The investigation straight away focuses on the construction of the stand. The old stand was demolished without a permit and the newly-built stand was never officially approved. There appears to be gross negligence. Multiple contractors and board members are sentenced to prison. Bastia’s chairman Jean- François Filippi had already been murdered, which was definitely not uncommon at the time. Corsica was the murder capital of Europe and homicide cases were rarely solved. The investigation report concluded that the Furiani Stadium disaster was not a fatal accident, but a catastrophe that occurred due to human failure and the reckless disregard for the safety or lives of others.
In 2012, the French Cup final was scheduled on May 5th, exactly twenty years after the Furiani Stadium disaster.
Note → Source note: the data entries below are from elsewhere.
-- ==== Sys2Proof/Laws/Exec.lean ====
section
/-! SUPPORT. The arms of exec, one equation for each command: later proofs rewrite with these and never unfold exec. -/
namespace Sys2Proof.Machine
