/-! Proofs about the bring-up: the supplies (02 R46, R637), the staged start of the rails (02 R48 to R52), the boot ROM
and the start-up tests (02 R53 to R58), and the module reset (02 R61 to R63). -/
namespace Sys2Proof.Machine

/-! ### The supplies (02 R46, R637) -/

/-- SUPPLY_ORDER_VIOLATION before the boot ROM keeps the violation once. -/
theorem exec_supplyOrderViolation_of_early {s : State} (dt : Nat) (v : Supply) (k : SupplyFault)
    (hboot : s.start.bootBegun = false) :
    exec (.supplyOrderViolation dt v k) s = .next (settled ((advance s dt).modStart (fun x => { x with
      violations := if (v, k) ∈ x.violations then x.violations else x.violations ++ [(v, k)] }))) := by
  simp [execSupplyOrderViolation, done, hboot]

/-- SUPPLY_ORDER_VIOLATION while the boot ROM or the firmware runs raises 0.0. -/
theorem exec_supplyOrderViolation_of_late {s : State} (dt : Nat) (v : Supply) (k : SupplyFault)
    (hboot : s.start.bootBegun = true) :
    exec (.supplyOrderViolation dt v k) s = .next (settled (raise (advance s dt) 0 (v.code + 16 * k.code))) := by
  simp [execSupplyOrderViolation, done, hboot]

/-- VANA_BROWN_OUT while VANA is up: the raise, then each machine that uses the analog inputs. -/
theorem exec_vanaBrownOut_of_up {s : State} (dt : Nat) (hup : s.start.vanaUp = true) :
    exec (.vanaBrownOut dt) s = .next (settled (forAll four (fun m s =>
      if usesAnalog s m then
        if s.en m then
          faultStop (noteSource (s.modStart (fun x => { x with
            forbidAnalog := vmod x.forbidAnalog m (fun _ => true) })) m 10 0) m none
        else s.modStart (fun x => { x with forbidAnalog := vmod x.forbidAnalog m (fun _ => true) })
      else s) (raise ((advance s dt).modStart (fun x => { x with vanaUp := false })) 10 0))) := by
  simp only [exec_vanaBrownOut, execVanaBrownOut, done, advance_fields, hup, Bool.not_true, Bool.false_eq_true, if_false]
  rfl

/-- VANA_RETURN while VANA is down asks the analog checks. -/
theorem exec_vanaReturn_of_down {s : State} (dt : Nat) (ok : Bool) (hdown : s.start.vanaUp = false) :
    exec (.vanaReturn dt ok) s = .next (settled (if ok then (advance s dt).modStart (fun x => { x with
        vanaUp := true, forbidAnalog := Vector.replicate 4 false })
      else raise ((advance s dt).modStart (fun x => { x with vanaUp := true })) 10 0)) := by
  simp [execVanaReturn, done, hdown]

theorem exec_damperStart_of_elapsed {s : State} {dt : Nat} (pass : Bool) (hdown : s.safety.damperUp = false)
    (ht : s.safety.damperAt + 20000 ≤ s.clk + dt) :
    exec (.damperStart dt pass) s = .next (settled ((advance s dt).modSafety (fun x => { x with
      damperUp := true, damperAt := s.clk + dt, selfTest := pass, hbSeenAt := s.clk + dt }))) := by
  simp [execDamperStart, done, usTicks, hdown, ht]

/-! ### The staged start (02 R48 to R52) -/

theorem exec_startReference_of_awaited {s : State} (dt : Nat) (hawait : s.start.awaitRef = true)
    (hlatch : s.start.latchedOff = false) (hoff : s.start.offUntil = none) :
    exec (.startReference dt) s = .next (settled ((advance s dt).modStart (fun x => { x with
      coreUp := true, awaitRef := false, attempt := x.attempt + 1, step := 1, refAt := s.clk + dt, startState := .staged
      refIn := some (x.refIn.getD x.clkSel) }))) := by
  simp [execStartReference, done, hawait, hlatch, hoff]

theorem exec_pllLock_of_first {s : State} (dt : Nat) (hcore : s.start.coreUp = true) (hstep : s.start.step = 1) :
    exec (.pllLock dt) s = .next (settled (((advance s dt).modTb (fun t => { t with
      counting := true, now := 0, pllLock := true, refOk := decide (t.ref = .present) })).modStart (fun x => { x with
        step := 2, lockAt := s.clk + dt }))) := by
  simp [execPllLock, done, hcore, hstep]

/-- STAGED_RELEASE_STEP makes the next of the steps 3 to 15 once its time has come; step 15 hands over to the boot ROM. -/
theorem exec_stagedReleaseStep_of_due {s : State} {dt n : Nat} (hn : s.start.step + 1 = n) (hlow : 3 ≤ n) (hhigh : n ≤ 15)
    (ht : s.start.lockAt + 20000 * (n - 2) ≤ s.clk + dt) :
    exec (.stagedReleaseStep dt) s = .next (settled ((advance s dt).modStart (fun x => { x with
      step := n, startState := if n = 15 then .boot else x.startState }))) := by
  have hdue : s.start.lockAt + usTicks (100 * (n - 2)) ≤ s.clk + dt := by unfold usTicks; omega
  simp [execStagedReleaseStep, done, hn, hlow, hhigh, hdue]

/-- RAIL_REGULATION_TIMEOUT before the boot ROM takes the rails off for 10 ms, and for good on the second attempt. -/
theorem exec_railRegulationTimeout_of_elapsed {s t : State} {dt at' : Nat} (hcore : s.start.coreUp = true)
    (hboot : s.start.bootBegun = false) (hrel : railReleasedAt s.start = some at') (ht : at' + 16000 ≤ s.clk + dt)
    (htaken : t = (powerLost (advance s dt)).modStart (fun y => { y with
      awaitRef := false, attempt := s.start.attempt, failedStep := some s.start.step,
      violations := s.start.violations, refIn := s.start.refIn, offUntil := some (s.clk + dt + 2000000),
      latchedOff := decide (2 ≤ s.start.attempt) })) :
    exec (.railRegulationTimeout dt) s = .next (settled t) := by
  subst htaken
  simp [execRailRegulationTimeout, done, usTicks, msTicks, hcore, hboot, hrel, ht]

theorem exec_railOffPeriodEnd_of_elapsed {s : State} {dt at' : Nat} (hoff : s.start.offUntil = some at')
    (ht : at' ≤ s.clk + dt) :
    exec (.railOffPeriodEnd dt) s = .next (settled ((advance s dt).modStart (fun x => { x with
      offUntil := none, awaitRef := !x.latchedOff }))) := by
  simp [execRailOffPeriodEnd, done, hoff, ht]

/-- RESET_N_ASSERT once the boot ROM has begun requests the module reset; a request that is pending stays. -/
theorem exec_resetNAssert_of_begun {s : State} (dt : Nat) (hboot : s.start.bootBegun = true) :
    exec (.resetNAssert dt) s = .next (settled ((advance s dt).modStart (fun x => { x with
      resetNLow := some (s.clk + dt), resetPending := some (x.resetPending.getD .pin)
      resetPendingAt := if x.resetPending.isSome then x.resetPendingAt else s.clk + dt }))) := by
  cases hp : s.start.resetPending <;> simp [execResetNAssert, done, hboot, State.modStart, hp]

theorem exec_resetNAssert_of_latched {s : State} (dt : Nat) (hboot : s.start.bootBegun = false)
    (hlatch : s.start.latchedOff = true) :
    exec (.resetNAssert dt) s = .next (settled ((advance s dt).modStart (fun x => { x with
      resetNLow := some (s.clk + dt), latchedOff := false, awaitRef := true, offUntil := none, attempt := 0 }))) := by
  simp [execResetNAssert, done, hboot, hlatch]

theorem exec_resetNAssert_of_staged {s : State} (dt : Nat) (hboot : s.start.bootBegun = false)
    (hlatch : s.start.latchedOff = false) :
    exec (.resetNAssert dt) s = .next (settled ((advance s dt).modStart (fun x =>
      { x with resetNLow := some (s.clk + dt) }))) := by
  simp [execResetNAssert, done, hboot, hlatch]

/-! ### The boot ROM and the module reset (02 R52 to R56, R61 to R63) -/

/-- BOOT_ROM_START after step 15, with RESET_N high for 10 µs, starts the image that the walk over the candidates takes. -/
theorem exec_bootRomStart_of_image {s u v : State} {dt : Nat} {b : Bool} (hst : s.start.startState = .boot)
    (hboot : s.start.bootBegun = false) (hlow : s.start.resetNLow = none)
    (hhigh : s.start.resetNHighAt + 2000 ≤ s.clk + dt) (hu : u = bootBegins (advance s dt))
    (hpick : pickImage (candidates u) u = (some b, v)) :
    exec (.bootRomStart dt) s = .next (settled (startImage v ((candidates u).head? != some b) b)) := by
  subst hu
  simp [execBootRomStart, done, usTicks, hst, hboot, hlow, hhigh, hpick]

/-- BOOT_ROM_START without an image to start ends the start in HOLD. -/
theorem exec_bootRomStart_of_no_image {s u v : State} {dt : Nat} (hst : s.start.startState = .boot)
    (hboot : s.start.bootBegun = false) (hlow : s.start.resetNLow = none)
    (hhigh : s.start.resetNHighAt + 2000 ≤ s.clk + dt) (hu : u = bootBegins (advance s dt))
    (hpick : pickImage (candidates u) u = (none, v)) :
    exec (.bootRomStart dt) s = .next (settled (endOfStart v .hold)) := by
  subst hu
  simp [execBootRomStart, done, usTicks, hst, hboot, hlow, hhigh, hpick]

theorem exec_moduleResetTake_of_due {s : State} {dt : Nat} {c : ResetCause} (hp : s.start.resetPending = some c)
    (hdue : resetDue (advance s dt) = true) :
    exec (.moduleResetTake dt) s = .next (settled (moduleReset (resetJournalled (advance s dt)) c)) := by
  simp [execModuleResetTake, done, hp, hdue]

/-! ### The start-up tests (02 R57) -/

/-- STARTUP_TESTS_END by what the results ask for: HOLD, else RESTRICTED, else READY. -/
theorem exec_startupTestsEnd_of_tests {s u : State} {dt : Nat} {t : StartTests} {hold restricted : Bool}
    (hst : s.start.startState = .tests) (hr : startTests t (advance s dt) = (u, hold, restricted)) :
    exec (.startupTestsEnd dt t) s = .next (settled (if hold then endOfStart u .hold
      else traceArm (forAll six (fun p s => startCan s p) (endOfStart u (if restricted then .restricted
        else .ready))))) := by
  simp [execStartupTestsEnd, done, hst, hr]

/-- The raise of an overflow is all that a memory counter does besides counting. -/
theorem memCount_mustHold (s : State) (k n : Nat) : (memCount s k n).start.mustHold = s.start.mustHold := by
  simp [memCount]

theorem spareSramRow_mustHold (s : State) : (spareSramRow s).start.mustHold = s.start.mustHold := by
  unfold spareSramRow
  split
  · simp [memCount_mustHold]
  · simp

@[simp] theorem spareSramRows_mustHold (n : Nat) (s : State) :
    ((List.range n).foldl (fun s _ => spareSramRow s) s).start.mustHold = s.start.mustHold :=
  forAll_keeps (fun s => s.start.mustHold) (fun _ => spareSramRow_mustHold) s

@[simp] theorem trivetTest_mustHold (t : StartTests) (s : State) (h : Fin 4) :
    (trivetTest t s h).1.start.mustHold = s.start.mustHold := by
  unfold trivetTest
  dsimp only
  repeat' split
  all_goals rfl

theorem mem_three (k : Fin 3) : k ∈ three := by
  revert k
  decide

/-- The filter leaves two lanes where two different ones satisfy `p`. -/
theorem two_le_length_filter_three (p : Fin 3 → Bool) :
    2 ≤ (three.filter p).length ↔ ∃ j k, j ≠ k ∧ p j = true ∧ p k = true := by
  cases h0 : p 0 <;> cases h1 : p 1 <;> cases h2 : p 2 <;> simp [three, Fin.exists_fin_succ, h0, h1, h2]

/-- Hearth 0 asks for HOLD with its first failed lane. -/
theorem trivetTest_zero_hold (t : StartTests) (s : State) : (trivetTest t s 0).2.1 = true ↔
    t.trivets[(0 : Fin 4)] = true ∨ ∃ k : Fin 3, t.lanes[(0 : Fin 4)][k] = true := by
  simp [trivetTest, mem_three]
It was like the French Football Association was playing games with the devil. Lauda and Josepha Giudicelli, two Corsican girls who lost their father in the tragedy, were outraged. The final was rescheduled to a different date but in the following years, French football matches were still being played on the 5th of May. In the meantime, football fans all over France became supportive of the girls’ efforts to ban all matches on this particular day. The banners ‘Pas de match le 5 mai’ can be seen anywhere, even in the stadiums of Bastia’s rivals in Marseille, Paris and Montpellier.
Finally, in 2021, a new law was introduced: No more football in France on May 5th. Something which the UEFA, by the way, completely ignores. In 2022, thirty years after the disaster, Olympique de Marseille had to play a home game against Feyenoord in the semi-finals of the Conference League. Because the UEFA refused to reschedule, they allowed a moment of silence to remember all victims as a compromise.
Today, it is silent in the French football stadiums. On social media, clubs and fans remember the victims. Nobody is playing football, because no one is supposed to go to a stadium without arriving back in the arms of their loved ones at home after. A dark day in French football history, which thirty years later has finally gotten a definitive tribute.